People and organisations
- Monarch: Queen Beatrix
- Prime Minister: Dries van Agt
- Deputy Prime Minister: Joop den Uyl Jan Terlouw
- No. of ministers: 16
- Member party: Christian Democratic Appeal (CDA) Labour Party (PvdA) Democrats 66 (D'66)
- Status in legislature: Centre-left Majority government (Grand coalition)

History
- Incoming formation: 1981 formation
- Outgoing formation: 1982 formation
- Election: 1981 election
- Outgoing election: 1982 election
- Legislature terms: 1981–1982
- Predecessor: First Van Agt cabinet
- Successor: Third Van Agt cabinet

= Second Van Agt cabinet =

Dutch government cabinet, 1981 to 1982

The second Van Agt cabinet was the executive branch of the Dutch government from 11 September 1981 until 29 May 1982. The cabinet comprised members of the Christian-democratic party Christian Democratic Appeal (CDA), the social-democratic Labour Party (PvdA) and the social-liberal party Democrats 66 (D'66) after the election of 1981. The cabinet was a centre-left grand coalition and had a substantial majority in the House of Representatives. The Leader of the Christian Democratic Appeal, Dries van Agt, served as Prime Minister. Former Prime Minister Joop den Uyl, the Labour leader, served as Deputy Prime Minister and Minister of Social Affairs and Employment, and was also given the portfolio of Netherlands Antilles Affairs. Democrats 66's leader Jan Terlouw served as Deputy Prime Minister and Minister of Economic Affairs.

The cabinet served in the early years of the turbulent 1980s. Domestically it had to deal with a recession and growing inflation, but it was able to implement a major reform of social security during its brief tenure.
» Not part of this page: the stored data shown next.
/-- The lowest bit of an ARG, extended again, is the ARG with the other bits cleared. -/
theorem zeroExtend_getLsbD_zero (arg : BitVec 32) :
    (BitVec.ofBool (arg.getLsbD 0)).zeroExtend 32 = arg &&& 0x00000001#32 := by
  apply BitVec.eq_of_getLsbD_eq
  intro i hi
  cases i with
  | zero => simp
  | succ i => simp

/-- The selecting codes by the operands their operations take (R53): one bit, three bytes, a signed number, none. -/
theorem opcode_formats : ∀ opc : BitVec 4, opc.toNat ≤ 0xD →
    opc = 0x1#4 ∨ (opc = 0x4#4 ∨ opc = 0x7#4 ∨ opc = 0x9#4) ∨ (opc = 0x6#4 ∨ opc = 0x8#4) ∨
      (opc = 0x0#4 ∨ opc = 0x2#4 ∨ opc = 0x3#4 ∨ opc = 0x5#4 ∨ opc = 0xA#4 ∨ opc = 0xB#4 ∨ opc = 0xC#4 ∨
        opc = 0xD#4) := by decide

/-- A code below the reserved ones selects an operation, whose word holds the code and the ARG bits the code uses. -/
theorem decodeFields_of_selecting {opc : BitVec 4} (h : opc.toNat ≤ 0xD) (arg : BitVec 32) :
    ∃ i, decodeFields opc arg = .ok i ∧ encode i = cmdWord opc (arg &&& usedArgBits opc) := by
  rcases opcode_formats opc h with hbit | hbytes | hsigned | hnone
  · subst hbit
    exact ⟨_, rfl, congrArg (cmdWord _) (zeroExtend_getLsbD_zero arg)⟩
  · rcases hbytes with rfl | rfl | rfl <;> exact ⟨_, rfl, congrArg (cmdWord _) (argOfBytes_argByte arg)⟩
  · rcases hsigned with rfl | rfl <;> exact ⟨_, rfl, congrArg (cmdWord _) BitVec.and_allOnes.symm⟩
  · rcases hnone with rfl | rfl | rfl | rfl | rfl | rfl | rfl | rfl <;>
      exact ⟨_, rfl, congrArg (cmdWord _) BitVec.and_zero.symm⟩

/-- A code is below the reserved ones unless it is one of the two. -/
theorem opcode_selects_of_ne : ∀ opc : BitVec 4, opc ≠ 0xE#4 → opc ≠ 0xF#4 → opc.toNat ≤ 0xD := by decide

/-- A canonical word has a selecting code, and the ARG bits its code uses are all there is of its ARG. -/
theorem fields_of_canonical {w : CmdWord} (hw : CmdWord.canonical w = true) :
    (opcField w).toNat ≤ 0xD ∧ argField w &&& usedArgBits (opcField w) = argField w := by
  simp only [CmdWord.canonical, CmdWord.selects, Bool.and_eq_true, decide_eq_true_eq, beq_iff_eq] at hw
  obtain ⟨hselects, hignored⟩ := hw
  refine ⟨hselects, ?_⟩
  ext j hj
  have hbit : (argField w &&& ~~~usedArgBits (opcField w))[j] = (0 : BitVec 32)[j] := congrArg (·[j]) hignored
  simpa using hbit

/-- Settles O26: the ignored bits are 0 already, so the word is the one `decodeFields_of_selecting` gives. -/
theorem canonicalWordsAreEncodings : Obligations.CanonicalWordsAreEncodings := by
  unfold Obligations.CanonicalWordsAreEncodings
  intro w hw
  obtain ⟨hselects, hused⟩ := fields_of_canonical hw
  obtain ⟨i, hdecode, hencode⟩ := decodeFields_of_selecting hselects (argField w)
  exact ⟨i, hdecode, by rw [hencode, hused, cmdWord_fields]⟩

/-- Settles O27: by `decodeFields_of_selecting` the two operations have the same word, and `encode` is injective by the round
trip; a reserved code is refused whatever the ARG. -/
theorem ignoredArgBitsDoNotMatter : Obligations.IgnoredArgBitsDoNotMatter := by
  unfold Obligations.IgnoredArgBitsDoNotMatter
  intro v w hopc harg
  rw [decodeWord_of_opcField hopc, decodeWord_of_opcField (w := w) rfl]
  by_cases hE : opcField w = 0xE#4
  · rw [hE]; rfl
  by_cases hF : opcField w = 0xF#4
  · rw [hF]; rfl
  have hselects := opcode_selects_of_ne _ hE hF
  obtain ⟨i, hi, hencodeI⟩ := decodeFields_of_selecting hselects (argField v)
  obtain ⟨j, hj, hencodeJ⟩ := decodeFields_of_selecting hselects (argField w)
  have hword : encode i = encode j := by rw [hencodeI, hencodeJ, harg]
  calc decodeFields (opcField w) (argField v) = .ok i := hi
    _ = decodeWord (encode i) := (decodeEncodeRoundTrip i (wellFormed_eq_true i)).symm
    _ = decodeWord (encode j) := by rw [hword]
    _ = .ok j := decodeEncodeRoundTrip j (wellFormed_eq_true j)
    _ = decodeFields (opcField w) (argField w) := hj.symm
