-- ==== Sys2Proof/Config.lean ====
section
/-! DEFINITION. What the part fixes but the spec does not state, and the free values (log entries 1 to 4).
Nothing here has a body: no proof can learn a value. -/

namespace Sys2Proof.Config

/-- A fresh free value: the n-th value the spec leaves open; the state counts them (log entry 1). -/
opaque free : Nat → Nat

/-- ECDSA P-384 signature under IDENTITY_KEY over a digest: r then s (R367). The key never leaves its engine, and the spec does not say how
the signer draws its per-signature number (log entry 2). -/
opaque identitySign : List (BitVec 8) → List (BitVec 8)

/-- eFuse ROOT_KEY, 32 bytes (R336). -/
opaque rootKey : List (BitVec 8)
/-- eFuse OWNER_KEY_HASH, 48 bytes (R333). -/
opaque ownerKeyHash : List (BitVec 8)
/-- Public half of IDENTITY_KEY, x then y, 96 bytes (R367). -/
opaque identityPub : List (BitVec 8)
/-- The identity certificate held in one-time memory, up to 4 KiB (R367). -/
opaque certificate : List (BitVec 8)
/-- eFuse UNIT_ID (R336). -/
opaque unitId : Nat
/-- SEC_FLOOR as manufactured: bits blown, 0 to 64 (R336). -/
opaque floorFuses : Nat
/-- SHA-384 of the safelight ROM (R364). -/
opaque romHash : List (BitVec 8)
/-- Ngalu PCIe vendor identity, which the spec does not number (R392). -/
opaque vendorId : Nat

end Sys2Proof.Config
end

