-- ==== Sys2Proof/Machine/Matrix.lean ====
section
/-! DEFINITION. The matrix and drain engines of an M-core: chunks, passes, re-exposure, the fix unit, finalisation and the bath
chain (R55 to R79, R83 to R103). -/

namespace Sys2Proof.Machine

def Mod.mput (m : Mod) (tile : Nat) (c : MCore) : Mod := m.tput tile { m.t tile with mc := c }

/-! Segments and chunks. -/

/-- The replay descriptor that a deferral round runs next, its semaphore fields ignored but its DEP mark kept (R96, R203). -/
def Mod.replayDesc (m : Mod) (tile : Nat) : Option Desc :=
  let c := m.t tile |>.mc
  match c.round, c.taken, c.prev with
  | true, some (_, x), some b =>
    let rd := (m.chk tile 0).rd
    let xr := rd (homeAddr tile 0 (fld x 236 215)) 64
    if c.replay < fld xr 311 304 then
      let raw := rd (fld xr 303 256 + 32 * c.replay) 32
      some { seq := 2 ^ 60 + c.replay, lid := 2 ^ 60, idx := c.replay, addr := fld xr 303 256 + 32 * c.replay,
             raw := setFld raw 29 8 0, ctx := b.ctx, wait := 2 }
    else none
  | _, _, _ => none
/-- A segment breaks BLOCK_ORDER or SEGMENT_MISMATCH against the open block (R93). -/
def MCore.breaks (c : MCore) (x : Nat) : Bool :=
  mFirst x == c.opened || (c.opened && !(mA x == c.afmt && mB x == c.bfmt && mRows x == c.rows && mCols x == c.cols))
/-- MATRIX_SEGMENT_START (R92, R93): the segment is queued for loading, in a fresh block when it carries FIRST. A replay list's segments
are checked one by one, and neither their formats nor their FIRST and LAST are held to the block's; the block's first segment gives the
formats that the arrays work in (log entry 78). A descriptor of a kind that the list may not hold fails decode (R96, R196). -/
def Mod.segStart (m : Mod) (tile : Nat) : Mod :=
  let c := (m.t tile).mc
  if !c.pass.src.isEmpty || m.quietTile tile then m
  else match m.replayDesc tile with
    | some d =>
      if hKind d.raw = 0x10 ∨ (m.e tile 0).buf.any (fun x => decide (2 ^ 60 ≤ x.seq)) then m
      else match m.fetchQ tile 1 d.ctx d.addr 32 with
      | (none, m1) => m1
      | (some _, m) =>
      if hKind d.raw ≠ 0x21 ∨ matrixErr d.raw ≠ 0 then m.descFault tile d.ctx d.addr
      else m.mput tile { c with replay := c.replay + 1, pass := { c.pass with src := [(d.seq, d.raw)], ldK := 0 } }
    | none =>
      if c.round then m
      else match m.startHead tile 1 0x21 with
      | (none, m1) => m1
      | (some d, m1) =>
        if c.breaks d.raw then m1.descFault tile d.ctx d.addr
        else if mFirst d.raw ∧ c.nxt.isSome then m1
        else
          let m2 := m1.markStarted tile 1 d
          let c := (m2.t tile).mc
          let c1 : MCore :=
            if mFirst d.raw then
              let b : Blk := { id := c.nblk, ctx := d.ctx, segs := [(d.seq, d.raw)] }
              { c with nblk := c.nblk + 1, afmt := mA d.raw, bfmt := mB d.raw, rows := mRows d.raw, cols := mCols d.raw,
                       blk := if c.blk.isNone then some b else c.blk, nxt := if c.blk.isNone then none else some b }
            else
              let add (b : Blk) : Blk := { b with segs := b.segs ++ [(d.seq, d.raw)] }
              if c.nxt.isSome then { c with nxt := c.nxt.map add } else { c with blk := c.blk.map add }
          m2.mput tile { c1 with opened := !mLast d.raw, pass := { c1.pass with src := [(d.seq, d.raw)], ldK := 0 } }
/-- MATRIX_SEGMENT_START (R92). -/
def execMatrixSegmentStart (tile : Nat) (s : State) : Host.Outcome State Fault Refusal := .next (s.on fun m => m.segStart tile)

/-- The chunk of a segment that starts at k (R57, R83, R85). -/
def loadChunk (rd : Nat → Nat → Nat) (tile seq x k : Nat) : Chunk :=
  let n := Nat.min 256 (mK x - k)
  let sa := fmtSize (mA x)
  let sb := fmtSize (mB x)
  let aAt (r kk : Nat) : Nat := homeAddr tile (r / 128) ((if r < 128 then fld x 78 57 else fld x 100 79) + (k + kk) * fld x 120 101 + r % 128 * sa)
  let bAt (kk c : Nat) : Nat := homeAddr tile (c / 32) ((if c < 32 then fld x 142 121 else fld x 164 143) + (k + kk) * fld x 184 165 + c % 32 * sb)
  { a := (List.range (mRows x)).flatMap (fun r => (List.range n).map (fun kk => (256 * r + kk, rd (aAt r kk) sa))),
    b := (List.range n).flatMap (fun kk => (List.range (mCols x)).map (fun c => (64 * kk + c, rd (bAt kk c) sb))),
    klen := n, seg := seq, segEnd := decide (mK x ≤ k + n), last := mLast x && decide (mK x ≤ k + n) }
/-- Ranges that a chunk's load reads: whole rows and columns, masked ones included (R82). -/
def chunkRanges (tile x k n : Nat) : List (Nat × Nat) :=
  ((List.range n).map (fun i => k + i)).flatMap (fun k =>
    [(homeAddr tile 0 (fld x 78 57 + k * fld x 120 101), 128 * fmtSize (mA x)), (homeAddr tile 1 (fld x 100 79 + k * fld x 120 101), 128 * fmtSize (mA x)),
     (homeAddr tile 0 (fld x 142 121 + k * fld x 184 165), 32 * fmtSize (mB x)), (homeAddr tile 1 (fld x 164 143 + k * fld x 184 165), 32 * fmtSize (mB x))])
/-- The next chunk of a segment is read, line by line at the banks of the home tiles, and stands in a half of the buffer (R83, R138, R140,
R145). -/
def Mod.chunkIn (m : Mod) (tile seq x : Nat) (rest : List (Nat × Nat)) : Mod :=
  let c := (m.t tile).mc
  let k := c.pass.ldK
  let n := Nat.min 256 (mK x - k)
  let ctx := (((if c.round then c.prev else if c.nxt.isSome then c.nxt else c.blk).map (·.ctx))).getD 65535
  let ranges := chunkRanges tile x k n
  match (homesOf tile).find? (fun h => !m.tenOk (mtOf h) (tenOf ctx)) with
  | some h => m.cmdFault ctx 0x0807 (tileBase h + tile * 2 ^ 48)
  | none =>
    if ranges.any (fun p => m.uncorrectable p.1 p.2) then ranges.foldl (fun m p => m.readMark p.1 p.2) m
    else
      let r := m.readLines tile 1 (ranges.flatMap (fun p => lineAddrs p.1 p.2))
      let m1 := ranges.foldl (fun m p => m.readMark p.1 p.2) r.2
      if m1.mon.fltState ≠ 0 then m1
      else
        let ch := loadChunk (fun a n => leNat (mread 0 r.1 a n)) tile seq x k
        let m2 := (m1.charge ctx 5 (n * (256 * fmtSize (mA x) + 64 * fmtSize (mB x)))).readLatency tile ctx (.sp (mtOf (home0 tile)))
        let c := (m2.t tile).mc
        let done := decide (mK x ≤ k + 256)
        m2.mput tile { c with pass := { c.pass with half := c.pass.half ++ [ch], src := if done then rest else c.pass.src, ldK := if done then 0 else k + 256 } }
/-- CHUNK_LOADED: the next chunk of the segment stands in a free half of the buffer (R83). A replayed or in-place segment closes its round
where the block's last segment did. -/
def execChunkLoaded (tile : Nat) (s : State) : Host.Outcome State Fault Refusal :=
  .next (s.on fun m =>
    let p := (m.t tile).mc.pass
    match p.src with
    | [] => m
    | (seq, x) :: rest => if 2 ≤ p.half.length then m else m.chunkIn tile seq x rest)

/-! Passes and cells. -/

/-- Block the arrays work for: the previous block in a round, else the first block whose passes have not ended. -/
def MCore.target (c : MCore) : Option Blk :=
  if c.round then c.prev
  else match c.blk with
    | some b => if b.closed then c.nxt else some b
    | none => none
/-- PASS_START: a whole chunk stands in its half and the drain of the pass before the previous one has ended (R71, R83). -/
def execPassStart (tile : Nat) (s : State) : Host.Outcome State Fault Refusal :=
  .next (s.on fun m =>
    let c := (m.t tile).mc
    if c.pass.half.isEmpty || c.pass.running || !c.pass.later.isEmpty || c.target.isNone then m
    else m.mput tile { c with pass := { c.pass with running := true, cells := [] } })

/-- One product of a slice pair: its flags (R32, R51), and exponent and signed chunk product when it is not null (R55, R56). -/
def sliceProduct (fa fb ra rb i j : Nat) : Nat × Option (Int × Int) :=
  let v := Epr.ofNum (xmul (decodeNum fa ra) (decodeNum fb rb))
  let fin := !(v.nan || v.pinf || v.ninf)
  let (ca, ea) := sliceOf fa ra i
  let (cb, eb) := sliceOf fb rb j
  let q : Int := (ca * cb : Nat)
  (v.flagBits, if fin && ca * cb != 0 then some (ea + eb, if signOf fa ra != signOf fb rb then -q else q) else none)
/-- Join flags: OR of NAN, PINF and NINF, AND of NEGZ (R33). -/
def joinFlags (x y : Nat) : Nat := ((x ||| y) % 8) + 8 * (x / 8 % 2 * (y / 8 % 2))
/-- Maximum and minimum with an absent value. -/
def omax (o : Option Int) (f : Int) : Int := match o with | some a => max a f | none => f
def omin (o : Option Int) (f : Int) : Int := match o with | some a => min a f | none => f
/-- A cell takes one product (R58). -/
def Cell.take (c : Cell) (p : Nat × Option (Int × Int)) : Cell :=
  let c := { c with flags := joinFlags c.flags p.1, n := c.n + 1 }
  match p.2 with
  | none => c
  | some (f, sq) =>
    if (match c.hi with | some h => decide (h < f) | none => false) then c
    else
      let c := { c with fmax := some (omax c.fmax f) }
      if c.spill || (match c.lo with | some l => decide (f < l) | none => false) then c
      else
        let a := omax c.anc f
        let b := omin c.fmin f
        if 63 < a - b then { c with spill := true }
        else
          let w := c.win / ((2 ^ (a - c.anc.getD a).toNat : Nat) : Int) + sq * ((2 ^ (f - a + 63).toNat : Nat) : Int)
          { c with win := w, anc := some a, fmin := some b, acc := true }
/-- A cell as a pass of a kind starts it (R58, R61). -/
def cellInit (kind : Nat) (top : Option Int) : Cell :=
  match kind, top with
  | 1, some a => { lo := some (a - 63), hi := some a }
  | 2, some a => { hi := some (a - 64) }
  | _, _ => {}
/-- The unmasked cells that take part in a pass (R61, R62): all of the block in a first pass, the spilled ones in the others. -/
def MCore.live (c : MCore) (x : Nat) : List Nat :=
  if c.pass.kind = 0 then (List.range (mRows x)).flatMap (fun r => (List.range (mCols x)).map (fun k => 64 * r + k)) else c.pass.top.map (·.1)
/-- Give cell o the rest of its products up to a bound. -/
def feedCell (x : Nat) (ch : Chunk) (i j o upto : Nat) (c0 : Cell) : Cell :=
  (List.range (upto - c0.n)).foldl (fun c _ =>
    c.take (sliceProduct (mA x) (mB x) (tget 0 ch.a (256 * (o / 64) + c.n)) (tget 0 ch.b (64 * c.n + o % 64)) i j)) c0
/-- The state of cell o in the running pass. -/
def MCore.cell (c : MCore) (o : Nat) : Cell := (tget? c.pass.cells o).getD (cellInit c.pass.kind (tget? c.pass.top o))
/-- CELL_PRODUCT: a cell takes its next product of the pass (R58). -/
def execCellProduct (tile cell : Nat) (s : State) : Host.Outcome State Fault Refusal :=
  .next (s.on fun m =>
    let c := (m.t tile).mc
    match c.target, c.pass.half with
    | some b, ch :: _ =>
      let o := c.cell cell
      if c.pass.running && (c.live b.shape).contains cell && decide (o.n < ch.klen) then
        m.mput tile { c with pass := { c.pass with cells := tset c.pass.cells cell (feedCell b.shape ch c.pass.pi c.pass.pj cell (o.n + 1) o) } }
      else m
    | _, _ => m)

/-- The next pass of a chunk after a pass with spilled cells, or the next pair, or the chunk's end (R61, R84). -/
def Pass.advance (p : Pass) (x : Nat) (top : Tbl Int) : Pass × Bool :=
  let p := { p with running := false, cells := [] }
  if p.kind = 1 then ({ p with kind := 2 }, false)
  else if !top.isEmpty then ({ p with kind := 1, top := top, bands := p.bands + 1 }, false)
  else
    let p := { p with kind := 0, top := [], reexp := p.reexp + p.bands, bands := 0 }
    if p.pj + 1 < sliceCount (mB x) then ({ p with pj := p.pj + 1 }, false)
    else if p.pi + 1 < sliceCount (mA x) then ({ p with pi := p.pi + 1, pj := 0 }, false)
    else ({ p with pi := 0, pj := 0, half := p.half.drop 1 }, true)
/-- A segment's signal after its last pass, unless HOLD keeps it for finalisation or a round replays it (R89). -/
def Mod.segDone (m : Mod) (tile : Nat) (b : Blk) (seq : Nat) : Mod :=
  match b.segs.find? (fun p => p.1 == seq) with
  | some p => if mHold p.2 then m else m.finish tile 1 seq
  | none => m
/-- Cells of the array that a block masks (R82), as outputs of 256 rows and 64 columns. -/
def maskedCells (x : Nat) : List Nat :=
  (List.range 16384).filter (fun o => decide (mRows x ≤ o / 64) || decide (mCols x ≤ o % 64))
/-- PASS_END: every live cell has taken its products and drains a record, every masked one a flags-only record, which changes no output; spilled cells are re-exposed
(R61, R62, R71, R82). -/
def Mod.passEnd (m : Mod) (tile : Nat) : Mod :=
  let c := (m.t tile).mc
  match c.target, c.pass.half with
  | some b, ch :: _ =>
    if !c.pass.running then m
    else
      let x := b.shape
      let cells := (c.live x).map (fun o => (o, feedCell x ch c.pass.pi c.pass.pj o ch.klen (c.cell o)))
      let recs := cells.map (fun p =>
        ({ blk := b.id, out := p.1, win := if p.2.acc && !p.2.spill then p.2.win else 0, anc := p.2.anc.getD 0, flags := p.2.flags,
           acc := p.2.acc && !p.2.spill, d := c.pass.pi + c.pass.pj } : DrainRec))
        ++ (if c.pass.kind = 0 then (maskedCells x).map (fun o => ⟨b.id, o, 0, 0, 8, false, c.pass.pi + c.pass.pj⟩) else [])
      let top := (cells.filter (fun p => p.2.spill)).map (fun p => (p.1, p.2.fmax.getD 0))
      let adv := c.pass.advance x top
      let p1 := if adv.1.recs.isEmpty then { adv.1 with recs := recs } else { adv.1 with later := recs }
      let m0 := if adv.2 then m.sample 0x07 (tDie tile) (some tile) (some b.ctx) p1.reexp else m
      let p2 := if adv.2 then { p1 with reexp := 0 } else p1
      let ends := adv.2 && ch.last && !c.round
      let close (b : Blk) : Blk := if ends then { b with closed := true } else b
      let set (o : Option Blk) : Option Blk := o.map (fun k => if k.id = b.id then close k else k)
      let m1 := m0.mput tile { c with pass := p2, blk := set c.blk, nxt := set c.nxt, prev := set c.prev }
      if adv.2 && ch.segEnd && !c.round then m1.segDone tile b ch.seg else m1
  | _, _ => m
/-- PASS_END (R61). -/
def execPassEnd (tile : Nat) (s : State) : Host.Outcome State Fault Refusal := .next (s.on fun m => m.passEnd tile)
The cabinet suffered several major internal conflicts between its Christian Democratic Appeal members and Labour Party members, especially a poor working relationship between Prime Minister Van Agt and Deputy Prime Minister Den Uyl. These led to the fall of the cabinet just 243 days into its term, on 12 May 1982; the Labour Party cabinet members resigned, and the cabinet was replaced on 29 May by the Third Van Agt cabinet in a caretaker role.

==Formation==

Composition of the cabinet in relation to the rest of the legislature

At the 1981 general election the Christian Democratic Appeal (CDA), led by incumbent Prime Minister Dries van Agt, lost one seat but ended up with 48 seats, the greatest number of any party. The Labour Party (PvdA), led by former Prime Minister Joop den Uyl, lost nine seats, ending up with 44. Democrats 66 (D'66), led by Jan Terlouw, gained the most, adding nine new seats, for a total of 17. A long negotiation between CDA, PvdA and D'66 followed. The negotiation was troubled by personal animosity between leader of CDA Dries van Agt and leader of PvdA Joop den Uyl. The two men had previously, as (respectively) Deputy Prime Minister and Prime Minister, had a bad working relationship during the Den Uyl cabinet (1973–1977). In the end a coalition was formed.

==Term==
Many conflicts made a healthy coalition impossible. Den Uyl, as Minister of Social Affairs, tried to create employment; but a plan to reform health insurance was met with huge resistance from the left wing. The cabinet fell because the Christian Democrats wanted a cut in government spending, while the Labour Party opposed this.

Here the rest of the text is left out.